At any point on the right bisector of line joining two equal and opposite charges

To solve the problem regarding the electric field and potential at any point on the right bisector of the line joining two equal and opposite charges, we can follow these steps: ### Step-by-Step Solution: 1. **Identify the Charges and Their Positions**: - Let’s denote the two charges as \( +q \) and \( -q \). - Assume \( +q \) is located at point \( A \) and \( -q \) is located at point \( B \).
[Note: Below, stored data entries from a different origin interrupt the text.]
/-! ## The block -/

/-- A line of a tile's body, without a label. -/
def CutTile.line (t : CutTile) (e : Syms) (shadow : Bool) (ts : List Tok) : Asm CutTile :=
  match ts with
  | [] => .ok t
  | .id s :: .sym ":" :: .id op :: r => do t.slotLine e (← numbered "s" 16 [.id s]) op r
  | .id s :: .sym "=" :: r => t.initLine e shadow s r
  | .id ".vc" :: r => t.vcLine e r
  | .id ".route" :: r => t.routeLine e r
  | .id ".timed" :: r => t.timedLine e r
  | [.id ".endtimed"] => .ok t
  | .id "at" :: r => t.atLine e r
  | .id "swap" :: r => t.swapLine e r
  | .id "token" :: r => t.tokenLine e shadow r
  | .id "mma" :: r => t.mmaLine e r
  | .id "mmacc" :: r => t.mmaccLine e r
  | .id "gen" :: r => t.genLine e r
  | .id "mem" :: r => t.memLine e shadow r
  | .id m :: r =>
    match memModes.find? (fun x => x.1 == m) with
    | some x => t.modeLine e x.2.1 x.2.2 r
    | none => .error ("unknown line " ++ m)
  | _ => .error "unknown line"

/-- (x,y): two numbers. -/
def pairHead (e : Syms) (ts : List Tok) : Asm (Int × Int × List Tok) :=
  match ts with
  | .sym "(" :: r => do
    let (x, r) ← exprHead e r
    match r with
    | .sym "," :: r => do
      let (y, r) ← exprHead e r
      match r with
      | .sym ")" :: r => .ok (x.v, y.v, r)
      | _ => .error "(x,y) expected"
    | _ => .error "(x,y) expected"
  | _ => .error "(x,y) expected"

def kindNames : List (String × Nat) := [("vector", 0), ("matrix", 1), ("memory", 2)]

/-- WxH: the number and the name that the lexer makes of it. -/
def shapeOf (ts : List Tok) : Asm (Nat × Nat) :=
  match ts with
  | [.num w, .id s] => match numAfter "x" s with
    | some h => .ok (w, h)
    | none => .error "WxH expected"
  | _ => .error "WxH expected"

/-- The first line of a block: .cut name, shape=WxH [, threads=n][, entry=sym][, qstore=n][, bank=active or shadow]. -/
def cutHead (e : Syms) (ts : List Tok) : Asm CutText := do
  match ts with
  | .id name :: r => do
    let l := cutLine r
    l.only ["shape", "threads", "entry", "qstore", "bank"] []
    let (w, h) ← shapeOf (← l.req "shape")
    need (decide (1 ≤ w) && decide (w ≤ 12) && decide (1 ≤ h) && decide (h ≤ 16) && decide (w * h ≤ 64)) "shape"
    let sh ← match l.get "bank" with
      | none => .ok false
      | some [.id "active"] => .ok false
      | some [.id "shadow"] => .ok true
      | some _ => (.error "active or shadow expected" : Asm Bool)
    let en ← match l.get "entry" with
      | none => .ok none
      | some [.id s] => do let _ ← e.find s; .ok (some s)
      | some _ => (.error "entry expects a symbol" : Asm (Option String))
    .ok { name := name, w := w, h := h, threads := ← l.num e "threads" 12 0, entry := en, qstore := ← l.num e "qstore" 13 0,
          shadow := sh, facet := 0, tiles := [], queues := [] }
  | _ => .error "name of a cut expected"

/-- A tile has finished: what its lines must agree on (R330: a VC without a .vc line). -/
def CutTile.close (t : CutTile) : Asm CutTile := do
  need (t.used.all (fun v => t.vcs.contains v)) "a VC without a .vc line"
  t.timedEnd

/-- One line of a block. -/
def CutText.line (c : CutText) (e : Syms) (ts : List Tok) : Asm CutText :=
  match ts with
  | [] => .ok c
  | .id ".facet" :: r => do
    let f ← match r with
      | .sym "(" :: _ => do
        let (x, y, r) ← pairHead e r
        need (r.isEmpty && decide (0 ≤ x) && decide (x < c.w) && decide (0 ≤ y) && decide (y < c.h)) "facet"
        (.ok (y.toNat * c.w + x.toNat) : Asm Nat)
      | _ => uexpr e 6 r
    need (decide (f < c.w * c.h)) "no such facet"
    .ok { c with facet := f }
  | .id ".tile" :: r => do
    let (x, y, r) ← pairHead e r
    need (decide (0 ≤ x) && decide (x < 8) && decide (0 ≤ y) && decide (y < 8)) "no such tile"
    let k ← match r with
      | [.id s] => nameIn kindNames s
      | _ => .error "kind of a tile expected"
    let i := y.toNat * 8 + x.toNat
    need (tileKind i == k) "the tile is of another kind"
    let el := c.facet * 64 + i
    need (!c.tiles.any (fun t => t.elem == el)) "a tile opened twice"
    .ok { c with tiles := CutTile.fresh el k :: c.tiles }
  | .id ".queue" :: .id name :: r => do
    let l := cutLine (r.drop 1)
    l.only ["facet", "port", "vc"] ["in", "out", "branch"]
    let f ← l.reqNum e "facet" 6
    let p ← l.reqNum e "port" 3
    let v ← l.reqNum e "vc" 5
    need (decide (f < c.w * c.h) && (l.has "in" != l.has "out") && (!l.has "branch" || l.has "in")) "queue"
    .ok { c with queues := c.queues ++ [(name, f, p, v, l.has "out", l.has "branch")] }
  | _ => match c.tiles with
    | [] => .error "a line before the first .tile"
    | t :: r => do .ok { c with tiles := (← t.line e c.shadow ts) :: r }

/-- The lines of a block. -/
def CutText.lines (c : CutText) (e : Syms) : List (List Tok) → Asm CutText
  | [] => .ok c
  | l :: r => do (← c.line e l).lines e r

/-- What a configuration check rejects of a tile that the text describes in whole, and so umas does (R331: R191; 21 R445: R197; 21
R446: R215). -/
def CutTile.rejected (t : CutTile) (shadow : Bool) : Bool :=
  if t.kind = 0 then (t.tile.badTimed false).isSome
  else if t.kind = 1 then (t.tile.badMatrix false).isSome
  else (!shadow || t.mode) && (t.tile.badMemory false (hasFeed (t.elem % 64))).isSome

/-- Tiles in ascending element index. -/
def sortTiles : List CutTile → List CutTile
  | [] => []
  | t :: r => insertTile t (sortTiles r)
where
  insertTile (t : CutTile) : List CutTile → List CutTile
    | [] => [t]
    | u :: r => if t.elem < u.elem then t :: u :: r else u :: insertTile t r

/-- Fields that stand side by side, as runs: the first field of each and its values. -/
def runsOf : List (Nat × Num) → List (Nat × List Num)
  | [] => []
  | (f, v) :: r =>
    match runsOf r with
    | (g, vs) :: rs => if g = f + 1 then (f, v :: vs) :: rs else (f, [v]) :: (g, vs) :: rs
    | [] => [(f, [v])]

/-- A long write (Table 08-13). -/
def longWrite (shadow : Bool) (elem f : Nat) (vs : List Num) : List Num :=
  { v := ((2 ^ 31 + (if shadow then 2 ^ 30 else 0) + elem * 2 ^ 18 + f * 2 ^ 10 + vs.length : Nat) : Int) } :: vs

/-- The configuration stream of a cut: the fields, then the sequences, then the initial tokens (R329). -/
def CutText.stream (c : CutText) (ts : List CutTile) : List Num :=
  ts.flatMap (fun t => (runsOf t.fields).flatMap (fun r => longWrite c.shadow t.elem r.1 r.2)) ++
  ts.flatMap (fun t => t.seqs.flatMap (fun w => longWrite c.shadow t.elem w.1 [w.2])) ++
  ts.flatMap (fun t => t.toks.flatMap (fun w => longWrite c.shadow t.elem w.1 [w.2]))

/-- The facet-need table: USEMASK and LSNEED of each facet (05 R93). -/
def CutText.needs (c : CutText) (ts : List CutTile) : List (Nat × Nat) :=
  (List.range (c.w * c.h)).map (fun f =>
    let l := ts.filter (fun t => t.elem / 64 == f)
    ((l.map (fun t => 2 ^ (t.elem % 64))).sum,
     ((l.filter (fun t => t.kind == 0)).map (fun t => t.ls * 2 ^ (8 * feedNo (t.elem % 64)))).sum))

/-- A .cut block: its first line after .cut and its body; the cut, its stream and its facet-need table. -/
def cutBlock (e : Syms) (head : List Tok) (body : List (List Tok)) : Asm (CutText × List Num × List (Nat × Nat)) := do
  let c ← (← cutHead e head).lines e body
  let ts ← asmAll (fun t => t.close) (sortTiles c.tiles)
  need (!e.strict || ts.all (fun t => !t.rejected c.shadow)) "a configuration that its check rejects"
  .ok (c, c.stream ts, c.needs ts)

end Sys2Proof.Machine
end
The distance between them is \( 2a \). 2. **Determine the Right Bisector**: - The right bisector of the line joining the two charges is a vertical line that bisects the line segment \( AB \) at its midpoint. - The midpoint is at a distance \( a \) from both charges. 3. **Choose a Point on the Right Bisector**: - Let’s consider a point \( P \) on the right bisector at a distance \( d \) above the midpoint. 4. **Calculate the Distance from Each Charge to Point P**: - The distance from point \( P \) to each charge can be calculated using the Pythagorean theorem. - The distance \( r \) from point \( P \) to either charge is given by: \[ r = \sqrt{a^2 + d^2} \] 5. **Calculate the Electric Field Due to Each Charge**: - The electric field \( E \) due to charge \( +q \) at point \( P \) is directed away from the charge: \[ E_{+q} = \frac{kq}{r^2} = \frac{kq}{(a^2 + d^2)} \] - The electric field \( E \) due to charge \( -q \) at point \( P \) is directed towards the charge: \[ E_{-q} = \frac{kq}{r^2} = \frac{kq}{(a^2 + d^2)} \] 6. **Determine the Components of the Electric Fields**: - Since the configuration is symmetric, the horizontal components of the electric fields from both charges will cancel each other out. - The vertical components will add up. 7. **Calculate the Net Electric Field**: - The net electric field \( E_{net} \) at point \( P \) can be expressed as: \[ E_{net} = E_{+q} + E_{-q} = 2E \cos(\theta) \] - However, since the horizontal components cancel out, the net electric field at point \( P \) will be zero. 8. **Calculate the Electric Potential**: - The electric potential \( V \) at point \( P \) due to both charges is given by: \[ V = V_{+q} + V_{-q} = \frac{kq}{r} - \frac{kq}{r} = 0 \] - Thus, the electric potential at any point on the right bisector is zero. ### Conclusion: - At any point on the right bisector of the line joining two equal and opposite charges, the electric field is **zero** and the electric potential is also **zero**.